I came away from this updated in the direction of working at a large lab. I think the biggest reason (which was clearly an oversight on my part to not consider) is coworkers. Working around lots of other people who are smart and really trying to get shit done is clearly just super valuable both in a learning more depth but also in a breadth of what is even the space of possible options.
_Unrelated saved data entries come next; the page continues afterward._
-- ==== Sys2Proof/Laws/Ops.lean ====
section
/-! SUPPORT. The shared operations: reads after writes of registers and unit records, a legal register write as a command, the issue of
an instruction that nothing disturbs. -/

namespace Sys2Proof.Machine

variable (e : Eng) (b : Block) (s : State)

/-! ### Reads after writes -/

@[simp] theorem Eng.reg_setReg (r : Reg) (i : Nat) (v : Word) : (e.setReg r i v).reg r i = v := Tab.get_put_same _ _ _ _

theorem Eng.reg_setReg_ne {r q : Reg} {i j : Nat} (v : Word) (h : q.key j ≠ r.key i) : (e.setReg r i v).reg q j = e.reg q j :=
  Tab.get_put_ne _ _ _ h

@[simp] theorem Eng.getThr_setThr (t : Nat) (x : Thr) : (e.setThr t x).getThr t = x := Tab.get_put_same _ _ _ _
theorem Eng.getThr_setThr_ne {t u : Nat} (x : Thr) (h : u ≠ t) : (e.setThr t x).getThr u = e.getThr u := Tab.get_put_ne _ _ _ h
@[simp] theorem Eng.setThr_setThr (t : Nat) (x y : Thr) : (e.setThr t x).setThr t y = e.setThr t y := by simp [Eng.setThr]
@[simp] theorem Eng.getThr_setReg (r : Reg) (i : Nat) (v : Word) (t : Nat) : (e.setReg r i v).getThr t = e.getThr t := rfl
@[simp] theorem Eng.getThr_setFld (f : Fld) (i n t : Nat) : (e.setFld f i n).getThr t = e.getThr t := rfl
@[simp] theorem Eng.getThr_bump (f : Fld) (i n t : Nat) : (e.bump f i n).getThr t = e.getThr t := rfl
@[simp] theorem Eng.getThr_bumpReg (r : Reg) (i n t : Nat) : (e.bumpReg r i n).getThr t = e.getThr t := rfl
@[simp] theorem Eng.reg_setThr (t : Nat) (x : Thr) (r : Reg) (i : Nat) : (e.setThr t x).reg r i = e.reg r i := rfl
@[simp] theorem Eng.fld_setThr (t : Nat) (x : Thr) (f : Fld) (i : Nat) : (e.setThr t x).fld f i = e.fld f i := rfl
@[simp] theorem Eng.flag_setThr (t : Nat) (x : Thr) (f : Fld) (i : Nat) : (e.setThr t x).flag f i = e.flag f i := rfl
@[simp] theorem Eng.getBrl_setBrl (p : Nat) (x : Barrel) : (e.setBrl p x).getBrl p = x := Tab.get_put_same _ _ _ _
theorem Eng.getBrl_setBrl_ne {p q : Nat} (x : Barrel) (h : q ≠ p) : (e.setBrl p x).getBrl q = e.getBrl q := Tab.get_put_ne _ _ _ h
@[simp] theorem Eng.getTmr_setTmr (u : Nat) (x : Timer) : (e.setTmr u x).getTmr u = x := Tab.get_put_same _ _ _ _
theorem Eng.getTmr_setTmr_ne {u w : Nat} (x : Timer) (h : w ≠ u) : (e.setTmr u x).getTmr w = e.getTmr w := Tab.get_put_ne _ _ _ h
@[simp] theorem Eng.getRing_setRing (r : Nat) (x : Ring) : (e.setRing r x).getRing r = x := Tab.get_put_same _ _ _ _
theorem Eng.getRing_setRing_ne {r q : Nat} (x : Ring) (h : q ≠ r) : (e.setRing r x).getRing q = e.getRing q := Tab.get_put_ne _ _ _ h
@[simp] theorem Eng.getCnd_setCnd (c : Nat) (x : Conduit) : (e.setCnd c x).getCnd c = x := Tab.get_put_same _ _ _ _
theorem Eng.getCnd_setCnd_ne {c d : Nat} (x : Conduit) (h : d ≠ c) : (e.setCnd c x).getCnd d = e.getCnd d := Tab.get_put_ne _ _ _ h
@[simp] theorem Eng.ctr_setCtr (k u i v : Nat) : (e.setCtr k u i v).ctr k u i = v := Tab.get_put_same _ _ _ _

/-- Two changes of one thread are one. -/
theorem Eng.modThr_modThr (t : Nat) (f g : Thr → Thr) : (e.modThr t f).modThr t g = e.modThr t (fun x => g (f x)) := by
  simp [Eng.modThr]

@[simp] theorem Eng.getThr_modThr (t : Nat) (f : Thr → Thr) : (e.modThr t f).getThr t = f (e.getThr t) := by simp [Eng.modThr]

theorem Eng.getThr_modThr_ne {t u : Nat} (f : Thr → Thr) (h : u ≠ t) : (e.modThr t f).getThr u = e.getThr u :=
  Eng.getThr_setThr_ne e _ h

/-! ### Register accesses as commands -/

/-- What a legal write of a register does: the effect of its word, answered DONE, or the failure of the action it starts. -/
theorem Block.regWrite_legal (who : Acc) (r : Reg) (i a v : Nat) (hf : who.find a = some (r, i)) (hc : b.eng.writeCode who r i v = 0)
    (hk : (b.writeWord who r i v).1 = 0) :
    b.regWrite who a v = b.withEng ((b.writeWord who r i v).2.answer who 0 0) := by
  simp [Block.regWrite, Block.devWrite, Block.settleAns, Block.withEng, hf, hc, hk]

/-- A write that fails its checks changes nothing but what records the failure. -/
theorem Block.regWrite_illegal (who : Acc) (r : Reg) (i a v : Nat) (hf : who.find a = some (r, i)) (hc : b.eng.writeCode who r i v ≠ 0) :
    b.regWrite who a v = b.settleAns who a (.fault (b.eng.writeCode who r i v) b.eng) := by
  simp [Block.regWrite, Block.devWrite, hf, hc]

/-- What a legal read of a register does: the value answered and the side effect of the read. -/
theorem Block.regRead_legal (who : Acc) (r : Reg) (i a : Nat) (hf : who.find a = some (r, i)) (hc : b.eng.readCode who r i = 0) :
    b.regRead who a = b.withEng ((b.eng.readWord who r i).2.answer who 0 (b.eng.readWord who r i).1) := by
  simp [Block.regRead, Block.devRead, Block.settleAns, Block.withEng, hf, hc]

/-- A register action that starts. -/
theorem State.action_starts (who : Acc) (r : Reg) (i : Nat) (v : Word) (st : Nat → Bool) (hw : who ≠ .thread 0) (hs : st v.toNat = true) :
    s.action who r i v st = .next { s with block := s.block.regWrite who (r.addr i) v.toNat } := by
  simp [State.action, State.onAcc, hw, hs]

/-- A register action whose word does not start it. -/
theorem State.action_idle (who : Acc) (r : Reg) (i : Nat) (v : Word) (st : Nat → Bool) (hw : who ≠ .thread 0) (hs : st v.toNat = false) :
    s.action who r i v st = .next s := by
  simp [State.action, State.onAcc, hw, hs]

/-! ### Instructions of a thread -/

/-- With no delivery due, there is nothing to make before an issue (R369). -/
theorem Eng.deliverDue_eq (h : e.chansDue = []) : e.deliverDue = e := by simp [Eng.deliverDue, h, foldS]

/-- An instruction that writes only registers of its thread. -/
theorem Ctx.regs_eq (c : Ctx) (f : Thr → Thr) (h : c.fed = false) :
    c.regs f b = b.onEng (fun e => e.modThr c.t (fun x => (f { x with pc := word c.next }).completeAt (e.now + 8 + c.ld))) := by
  simp [Ctx.regs, Block.onEng, h]

theorem State.insn_eq (t : Tid) (p : List Prefix) (o : Op) (h : t ≠ 0) :
    s.insn t p o = .next { s with block := (s.block.onEng Eng.deliverDue).issue t.val p o.rules o.ok o.run } := by
  simp [State.insn, h]

end Sys2Proof.Machine
end

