/-- Reed 0 in state st, written by the Keeper. -/
def rk (st : Nat) (f : Reed → Reed := id) (l : List (Reg × Nat × Nat) := []) : State :=
  rs 0x1F400 (fun r => f { r with st := st, wrap0 := 0x22C5, wrap1 := 0x31234, bank1 := [(3, 9)] }) l
def startedB (s : State) (e : Eng) (k : Nat) : Bool := @decide (started s.block.eng e k) (by unfold started; infer_instance)
def exchangedB (r x : Reed) : Bool := @decide (exchanged r x) (by unfold exchanged; infer_instance)
theorem witness_reed_start : mayWrite (rk 0).block.eng keeper .REED_CTL 0 1 = true ∧ startedB (rk 0) (eng (.reedStart keeper 0 1) (rk 0)) 0 = true ∧
    startedB (rk 1) (eng (.reedStart keeper 0 1) (rk 1)) 0 = true ∧ goes (.reedStart keeper 0 1) (rk 2) (done (rk 2) keeper (rk 2).block.eng) = true ∧
    mayWrite (rk 0).block.eng keeper .REED_CTL 0 2 = true ∧
    goes (.reedArm keeper 0 2) (rk 0) (done (rk 0) keeper ((rk 0).block.eng.setReed 0 { (rk 0).block.eng.reed 0 with st := 1 })) = true ∧
    mayWrite (rk 2).block.eng keeper .REED_CTL 0 4 = true ∧ stopped0 (eng (.reedHalt keeper 0 4) (rk 2 ib)) 2 = true ∧ stopped0 (eng (.reedHalt keeper 0 4) (rk 1)) 2 = true := by
  decide +kernel
theorem witness_reed_halt_order : (rk 2 (fun r => { r with startAt := 101, startOf := (0, 7) })).block.eng.clk.cycle + 1 = 101 ∧
    ((eng (.reedHalt keeper 0 4) (rk 2 (fun r => { r with startAt := 101, startOf := (0, 7) }))).reed 0).st = 0 ∧
    ((eng (.reedHalt keeper 0 4) (rk 2 (fun r => { r with startAt := 101, startOf := (0, 7) }))).reed 0).pc = 7 ∧
    goes (.reedStart keeper 0 1) (rk 0 (fun r => { r with haltAt := 101 })) (done (rk 0 (fun r => { r with haltAt := 101 })) keeper
      (rk 0 (fun r => { r with haltAt := 101 })).block.eng) = true := by decide +kernel
theorem witness_reed_swap : mayWrite (rk 0).block.eng keeper .REED_CTL 0 8 = true ∧
    exchangedB ((rk 0).block.eng.reed 0) ((eng (.reedSwap keeper 0 8) (rk 0)).reed 0) = true ∧
    exchangedB ((rk 1).block.eng.reed 0) ((eng (.reedSwap keeper 0 8) (rk 1)).reed 0) = true ∧
    (eng (.reedSwap keeper 0 8) (rk 2)).reed 0 = { (rk 2).block.eng.reed 0 with swap := true, swapAt := 101 } ∧
    mayWrite (rk 2).block.eng keeper .REED_CTL 0 16 = true ∧ exchangedB ((rk 0).block.eng.reed 0) ((eng (.reedForce keeper 0 16) (rk 0)).reed 0) = true ∧
    (eng (.reedForce keeper 0 16) (rk 2)).reed 0 = { (rk 2).block.eng.reed 0 with force := true, swap := false } := by decide +kernel
theorem witness_reed_force : (let s := rk 2 (fun r => { r with force := true, waitCode := 3 })
    let e := s.block.eng.forceEnd 0
    exchangedB (s.block.eng.reed 0) (e.reed 0) = true ∧ (e.reed 0).pc = 0x31 ∧ (e.reed 0).waitCode = 0 ∧ (e.reed 0).force = false ∧ (e.reed 0).ready = 102 ∧
    e.flag F.REED_STAT_ABANDON 0 = true) ∧
    ((((rk 2 (fun r => { r with force := true, ready := 107 })).block.eng.forceEnd 0).reed 0).ready = 107) ∧
    (rk 2).block.eng.forceEnd 0 = (rk 2).block.eng := by decide +kernel
theorem witness_reed_sync : (let s := withEng (rk 1 id [(.REED_CFG, 0, 0x20)]) ((rk 1 id [(.REED_CFG, 0, 0x20)]).block.eng.setReed 3 { st := 1 })
    let e := eng (.reedSyncGo keeper 0 0x200) s
    mayWrite s.block.eng keeper .REED_SYNC 0 0x200 = true ∧ startedB s e 0 = true ∧ e.reed 3 = s.block.eng.reed 3) := by decide +kernel
def fif (r : Reed) : Reed := { r with fifo := [7, 8], mbx := some (3, 90) }
theorem witness_reed_mailbox : mayWrite (rk 2).block.eng keeper .REED_MBX 0 5 = true ∧
    goes (.reedMbxWrite keeper 0 5) (rk 2) (done (rk 2) keeper ((rk 2).block.eng.setReed 0 { (rk 2).block.eng.reed 0 with mbx := some (5, 100) })) = true ∧
    (eng (.reedMbxWrite keeper 0 5) (rk 2 fif)).reed 0 = (rk 2 fif).block.eng.reed 0 ∧ (eng (.reedMbxWrite keeper 0 5) (rk 2 fif)).flag F.REED_STAT_MB_OVF 0 = true ∧
    (let s := rk 2 fif [(.REED_OWN, 0, 1)]
     mayRead s.block.eng keeper .REED_FIFO 0 = true ∧ (eng (.reedFifoRead keeper 0) s).sys.ans = (keeper.key, 0, 7) ∧ (eng (.reedFifoRead keeper 0) s).reed 0 = { s.block.eng.reed 0 with fifo := [8], fpops := 1 }) := by
  decide +kernel
theorem witness_reed_program : (let s := rk 2 id [(.REED_PADDR, 0, 63)]
    mayWrite s.block.eng keeper .REED_PDATA 0 0x77 = true ∧ (eng (.programWrite keeper 0 0x77) s).fld F.REED_PADDR_ADDR 0 = 0 ∧
    (eng (.programWrite keeper 0 0x77) s).reed 0 = { s.block.eng.reed 0 with bank1 := Tab.put (s.block.eng.reed 0).bank1 63 0x77 }) ∧
    (let s := rk 2 id [(.REED_TSET, 1, 0x00003), (.REED_TSET, 2, 1), (.REED_TSET, 3, 2)]
    mayWrite s.block.eng keeper .REED_TSET 0 0xE0001 = true ∧
    (eng (.tsetCommit keeper 0 0xE0001) s).reed 0 = { s.block.eng.reed 0 with tsetNext := some (0xE0000 + 3 * 2 ^ 20 + 2 ^ 40 + 2 ^ 61) }) := by decide +kernel
/-- Slots 3 and 5 of reed 0 with states; slot 3 selected by the Keeper. -/
def sl (r : Reed) : Reed := { r with slots := [(3, { lev := true }), (5, { rd := true })] }
def slk : State := rk 0 sl [(.COD_SEL, 0, 3)]
theorem witness_reed_slots : mayWrite slk.block.eng keeper .COD_CTL 0 1 = true ∧ slk.block.eng.place keeper .COD_CTL 0 = 0 ∧ slk.block.eng.fld F.COD_SEL_SLOT 0 = 3 ∧
    ((eng (.slotReset keeper 1) slk).reed 0).slots = [(5, { rd := true })] ∧
    goes (.slotResetAll keeper 2) slk (done slk keeper (slk.block.eng.setReed 0 { slk.block.eng.reed 0 with slots := [] })) = true ∧
    mayWrite slk.block.eng keeper .COD_MODE 0 9 = true ∧ slk.block.eng.place keeper .COD_MODE 0 = 3 ∧ (eng (.codModeWrite keeper 9) slk).fld F.COD_MODE_MODE 3 = 9 ∧ (eng (.codModeWrite keeper 9) slk).reg .COD_PARAM 3 = 0 ∧
    Tab.get {} ((eng (.codModeWrite keeper 9) slk).reed 0).slots 3 = {} := by decide +kernel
One interesting framing is like to what extent do I think AI Safety is a “hard problem”. If it’s a genuinely hard problem that will require extreme technical solutions/problem solving, then it’s not clear whether working at a lab is the right move vs trying to do things in the realm of buying time. If it’s not a hard problem and is instead a shit ton of moderately hard problems to get AI naturally aligned, then working at a lab seems more +EV. Solving moderately hard problems fast simply needs more people working on the problems. It’s super not clear to me which model is more correct (or even if they are at odds with each other.)
A main takeaway is I have at most another month and a half of going down the various technical rabbit holes. Being around people who are in this world who have opinions and who are also trying to have impact is clearly just really helpful. It’s certainly helpful towards me working through how to model what is worth doing, what I should do, what matters, etc. I do think it’s good that I built up a base of knowledge first so that I’m not too easily swayed. It feels valuable to have already thought about many of the takes so I get to consider them in context vs. simply believing what is being said to me.
Even after I told it to be realistic about my strengths and weaknesses it said “You can write clearly about technical topics. Your explanations are better than most published blog posts in this space” which feels like it just can’t be true given my unedited lots of words strategy
From the same response as footnote 2, “the person who would otherwise fill these roles often has either technical knowledge OR policy/strategy skills, rarely both. Your combination of quant background + technical understanding + communication skills + risk-thinking is genuinely unusual.”